The standard configuration will be very basic and as opposed to the
current core aggregator, it will come without a category handling.
It is still to be determined how to build views of feed items -
depends on whether a views style view builder will go into D7 core.
We should possibly split feed downloading and feed parsing in two
different hook operations

Tests and documentation:

Documentation on api.drupal.org
Unit tests and possibly UI tests for optimal test coverage.

Comments

FYI: if this planned stuff

Posted by aron novak on March 17, 2008 at 2:41pm

FYI: if this planned stuff will be the part of Drupal 7, all of the FeedAPI-dependent contrib modules will be ported. (feedapi_mepper - FEMP, feedapi_node_views, etc)

Categorization

Posted by chx on March 17, 2008 at 3:05pm

While I can see how it's a waste to reimplement all we have so nodes are a good choice, we must not lose the default categorization feature -- that's what Drupal Planet uses. I can definitely see how the categorization interface is not needed (at worst, it can be a contrib) but a feed really should have a default term which it assigns to its nodes.

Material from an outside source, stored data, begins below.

/-- An uncorrectable read of `n` bytes at offset `o` of bolt `b` (R210): counted, noted for the boundary, with a ledger
entry. -/
def State.noteUncorr (s : State) (b o n : Nat) (kind : UnitKind) (num : Nat) : State :=
  let k := (s.dirE b).owner
  let s := (s.tally .HUB_UNCORR 0 1).updSw k (fun r => { r with lost := r.lost ++ [(65536 * b + o, n)] })
  (s.ledger 0x06 (unitPayload kind num 0 causeUncorr k (s.sw k).step)).interruptAll 5

/-- Such a read with cause UNCORR for the owner's step (R197). -/
def State.uncorrBolt (s : State) (b o n : Nat) (kind : UnitKind) (num : Nat) : State :=
  (s.failStep (s.dirE b).owner causeUncorr).noteUncorr b o n kind num

/-- Which of the four units of a granule an uncorrectable read of a stack met: the event does not say (R240).
(DESIGN CHOICE, log 108.) -/
def State.badUnit (s : State) : Nat := (Config.freeValue 2 s.mem.tick).toNat

/-- An uncorrectable read of granule `g` of a bolt at home in a stack, as the base die sees it. -/
def State.uncorrHbm (s : State) (b g : Nat) : State :=
  let h := (s.dirE b).home
  if (s.dirE b).tier ≠ 1 then s
  else s.use.baseUncorr (t1Stack h) (t1Slot h) g s.use.badUnit

/-- What a copy could not read at granule `g` of bolt `b` goes to the destination as read, which the spec leaves open (R210,
R275): a unit of a stack, a codeword of a flash slot (R286), a granule of a pocket. (DESIGN CHOICE, log 171.) -/
def State.copyBad (e : DirEntry) (b : Nat) (s : State) (g : Nat) : State :=
  let s := s.use
  let o := if e.tier = 1 then 256 * g + 64 * s.badUnit else if e.tier = 2 then 4096 * (g / 16) else 256 * g
  let n := if e.tier = 1 then 64 else if e.tier = 2 then 4096 else 256
  let t := s.setStores (s.mem.st.write (s.placeOf e.dtier e.dest e.owner o)
    (leBytes (Config.freeValue (8 * n) s.mem.tick).toNat n))
  if e.tier = 1 then (t.baseUncorr (t1Stack e.home) (t1Slot e.home) g s.badUnit).uncorrBolt b o n .stack (t1Stack e.home)
  else if e.tier = 2 then (t.tally .FLC_UNCORR (e.home % 2) 1).uncorrBolt b o n .flash (e.home % 2)
  else if e.tier = 0 then t.uncorrBolt b o n .pocket (t0Region e.home)
  else s

/-- A copy or recopy pass ends (R272); `bad`: granules that could not be read. A move into T2 needs room in the write buffer,
a T3 copy the host link. -/
def moveCopyDone (b : Nat) (bad : List Nat) (s : State) : State :=
  match s.moveOf b with
  | none => s
  | some m =>
    let e := s.dirE b
    let c := e.dest % 2
    if m.phase ≠ .copy && m.phase ≠ .recopy then s
    else if (e.tier = 3 || e.dtier = 3) && !s.linkUp then s.waitOn e.owner 4 b
    else if m.phase = .copy && e.dtier = 2 && 1024 ≤ ((s.flc c).buffer).length then s.waitOn e.owner 0 b
    else if m.phase = .copy then
      let s := bad.foldl (State.copyBad e b) (s.copyRange e 0 65536)
      let s := if e.dtier = 2 then s.setFlc c { s.flc c with buffer := (s.flc c).buffer ++ [e.dest] } else s
      let s := if e.tier = 2 then s.tally .FLC_READS (e.home % 2) 1 else s
      s.setMove b (some { m with phase := .recopy, dirty := [], passes := 0 })
    else
      ((bad.filter m.dirty.contains).foldl (State.copyBad e b) (s.copyGranules e m.dirty)).setMove b
        (some { m with dirty := [], passes := m.passes + 1 })

/-- MOVE_COPY_DONE. -/
def execMoveCopyDone (b : Nat) (bad : List Nat) (s : State) : Host.Outcome State Fault Refusal :=
  act (boltOk b && bad.all (fun g => g < 256)) (whenUp (moveCopyDone b bad)) s

/-- May move traffic of an entry pass: a T3 home needs the host link (R291)? -/
def State.moveLink (s : State) (e : DirEntry) : Bool := (e.tier ≠ 3 && e.dtier ≠ 3) || s.linkUp

/-- The hold begins: no dirty granule or four passes, and 16 µs since the previous advance (R272). -/
def moveHold (b : Nat) (s : State) : State :=
  match s.moveOf b with
  | none => s
  | some m =>
    if m.phase ≠ .recopy || !(m.dirty.isEmpty || 4 ≤ m.passes) then s
    else if !s.moveLink (s.dirE b) then s.waitOn (s.dirE b).owner 4 b
    else if !s.spaced b then s.waitOn (s.dirE b).owner 2 b
    else (s.setMove b (some { m with phase := .hold, await := List.range 86 })).emit (.holdNotice b)

/-- MOVE_HOLD. -/
def execMoveHold (b : Nat) (s : State) : Host.Outcome State Fault Refusal := act (boltOk b) (whenUp (moveHold b)) s

/-- A holder's translation buffer. -/
def State.holder (s : State) (h : Nat) : Holder := FMap.get {} s.mem.holders h
/-- Writes it. -/
def State.setHolder (s : State) (h : Nat) (v : Holder) : State :=
  s.setMem { s.mem with holders := FMap.set {} s.mem.holders h v }

/-- A holder receives the hold notice and stops issuing to the bolt (R272). -/
def moveHoldNotice (h b : Nat) (s : State) : State :=
  match s.moveOf b with
  | none => s
  | some m =>
    if m.phase ≠ .hold || (s.holder h).stopped.contains b then s
    else
      let s := if h < 48 && s.regionInReset h then s.absorb h else s
      s.setHolder h { s.holder h with stopped := (s.holder h).stopped ++ [b] }

/-- MOVE_HOLD_NOTICE. -/
def execMoveHoldNotice (h b : Nat) (s : State) : Host.Outcome State Fault Refusal :=
  act (holderOk h && boltOk b) (whenUp (moveHoldNotice h b)) s

/-- A holder that has stopped acknowledges (R272): its requests complete within the commands that made them. -/
def holdAck (b h : Nat) (s : State) : State :=
  match s.moveOf b with
  | none => s
  | some m =>
    if m.phase ≠ .hold || !(s.holder h).stopped.contains b then s
    else s.setMove b (some { m with await := m.await.filter (fun x => x ≠ h) })

/-- HOLD_ACK. -/
def execHoldAck (b h : Nat) (s : State) : Host.Outcome State Fault Refusal :=
  act (holderOk h && boltOk b) (whenUp (holdAck b h)) s

/-- The flip at the end of the hold (R272): HOME and DEST swap, TIER takes DTIER, DTIER keeps the source's tier.
(DEDUCED, log 8.) -/
def moveFlip (b : Nat) (s : State) : State :=
  match s.moveOf b with
  | none => s
  | some m =>
    let e := s.dirE b
    if m.phase ≠ .hold || !m.await.isEmpty then s
    else if !s.moveLink e then s.waitOn e.owner 4 b
    else
      let s := s.copyGranules e m.dirty
      let s := s.setDir b { e with home := e.dest, dest := e.home, tier := e.dtier, dtier := e.tier, flipped := true }
      let s := (s.advance b false).tally .TIER_MOVES 0 1
      let s := s.setMem { s.mem with holders := (s.mem.holders.map (fun p =>
        (p.1, { p.2 with stopped := p.2.stopped.filter (fun x => x ≠ b) }))).filter (fun p => p.2 ≠ {}) }
      let s := (s.setMove b (some { m with phase := .flipped, dirty := [], gen := (s.dirE b).generation })).emit
        (.release b (s.dirE b).generation e.dest e.dtier)
      if e.dtier ≤ 1 then s.endWaits b else s

/-- MOVE_FLIP. -/
def execMoveFlip (b : Nat) (s : State) : Host.Outcome State Fault Refusal := act (boltOk b) (whenUp (moveFlip b)) s

/-- The source of a flipped move is freed (R272, R273). -/
def moveFreeSource (b : Nat) (s : State) : State :=
  match s.moveOf b with
  | none => s
  | some m =>
    let e := s.dirE b
    if m.phase ≠ .flipped then s
    else
      let s := s.freeLoc e.dtier e.dest
      let s := s.setDir b { e with state := 1, dtier := 0, dest := 0, mrec := 0, flipped := false }
      (((s.setMove b none).afterMove b m.held).wake b).countFree

/-- MOVE_FREE_SOURCE. -/
def execMoveFreeSource (b : Nat) (s : State) : Host.Outcome State Fault Refusal :=
  act (boltOk b) (whenUp (moveFreeSource b)) s

/-- The 16 µs since a bolt's previous advance have passed: its pending free or the requests waiting on it go on
(R276, R295). -/
def generationSpacingEnd (b : Nat) (s : State) : State :=
  if !s.spaced b then s else ((s.settleBolt b).wake b).endWaits b

/-- GENERATION_SPACING_END. -/
def execGenerationSpacingEnd (b : Nat) (s : State) : Host.Outcome State Fault Refusal :=
  act (boltOk b) (whenUp (generationSpacingEnd b)) s

/-! Notices and translation buffers (R270). -/

/-- A holder applies a notice to an entry of an earlier generation; the notice of a FREE removes it. A region in reset
absorbs it (R468). -/
def dirNotice (h b gen : Nat) (freed : Bool) (s : State) : State :=
  if h < 48 && s.regionInReset h then s.absorb h
  else
  let v := s.holder h
  let stale (t : Trans) : Bool := isEarlier 16 t.generation gen
  let keep := v.entries.filter (fun p => !(p.1 = b && freed && stale p.2))
  let e := s.dirE b
  let upd := keep.map (fun p => if p.1 = b && stale p.2 then
    (p.1, { p.2 with generation := gen, home := e.home, tier := e.tier }) else p)
  s.setHolder h { v with entries := upd, noticed := FMap.set none v.noticed b (some gen) }

/-- DIR_NOTICE. -/
def execDirNotice (h b gen : Nat) (freed : Bool) (s : State) : Host.Outcome State Fault Refusal :=
  act (holderOk h && boltOk b && gen < 65536) (whenUp (dirNotice h b gen freed)) s

/-- Entries a holder's buffer has room for: a region's holds 8,192 (R270); the others' sizes the spec leaves open, and
the model takes the same. -/
def holderRoom : Nat := 8192

/-- A miss is filled from the owning hub, unless a later notice has been applied (R270); an access that is not allowed
is denied (R271), and a bolt homed in T2 or T3 is promoted on demand (R264). (DESIGN CHOICE, log 13.) -/
def translationFill (b h k : Nat) (write : Bool) (s : State) : State :=
  let s := s.lookup b
  let e := s.dirE b
  match s.serve b (fun x => s.shareAllows x k write) with
  | .denied => s.deny b k
  | .waits demand => s.await b k (if h < 48 then h else s.firstRegion k) demand false
  | .at t loc owner =>
    let v := s.holder h
    let stale := match FMap.get none v.noticed b with
      | some g => isEarlier 16 e.generation g
      | none => false
    if stale then s
    else
      let rest := v.entries.filter (fun p => p.1 ≠ b)
      let rest := if rest.length < holderRoom then rest else rest.eraseIdx (Config.victim s.mem.tick % holderRoom)
      let x : Trans := { tier := t, home := loc, share := e.share, owner := owner, generation := e.generation }
      (s.setHolder h { v with entries := rest ++ [(b, x)] }).use

/-- TRANSLATION_FILL. -/
def execTranslationFill (b h k : Nat) (write : Bool) (s : State) : Host.Outcome State Fault Refusal :=
  act (holderOk h && boltOk b && k < 65536) (whenUp (translationFill b h k write)) s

Default categorization (this

Posted by alex_b on March 17, 2008 at 3:09pm

Default categorization (this functionality is called taxonomy inheritance in leech and feedapi, I don't know about other contrib modules) is very light weight and can definitely be a feature of core - it would be part of aggregator_node.module I assume.

http://www.twitter.com/lxbarth

Timing?

Posted by agentrickard on March 23, 2008 at 10:12pm

Aron did great work in SoC 2006, and replacing core aggregator -- without dropping features -- has always been part of the plan for FeedAPI.

Of course, if the code freeze is in May, then this is not feasible as an SoC project -- unless we're targeting Drupal 8.

--
http://ken.therickards.com/
http://savannahnow.com/user/2
http://blufftontoday.com/user/3

--
http://ken.therickards.com/

Fits perfectly into D7 timeline

Posted by alex_b on March 24, 2008 at 3:09pm

Hi Ken,

This project works with the earliest code freeze date of July 15. Aron is planning to do the heavy lifting of this project before July 15 anyway - the plan is to have a tight patch with all functionality implemented rolled by then. After July 15, there will be time for bug fixes and minor tweaks.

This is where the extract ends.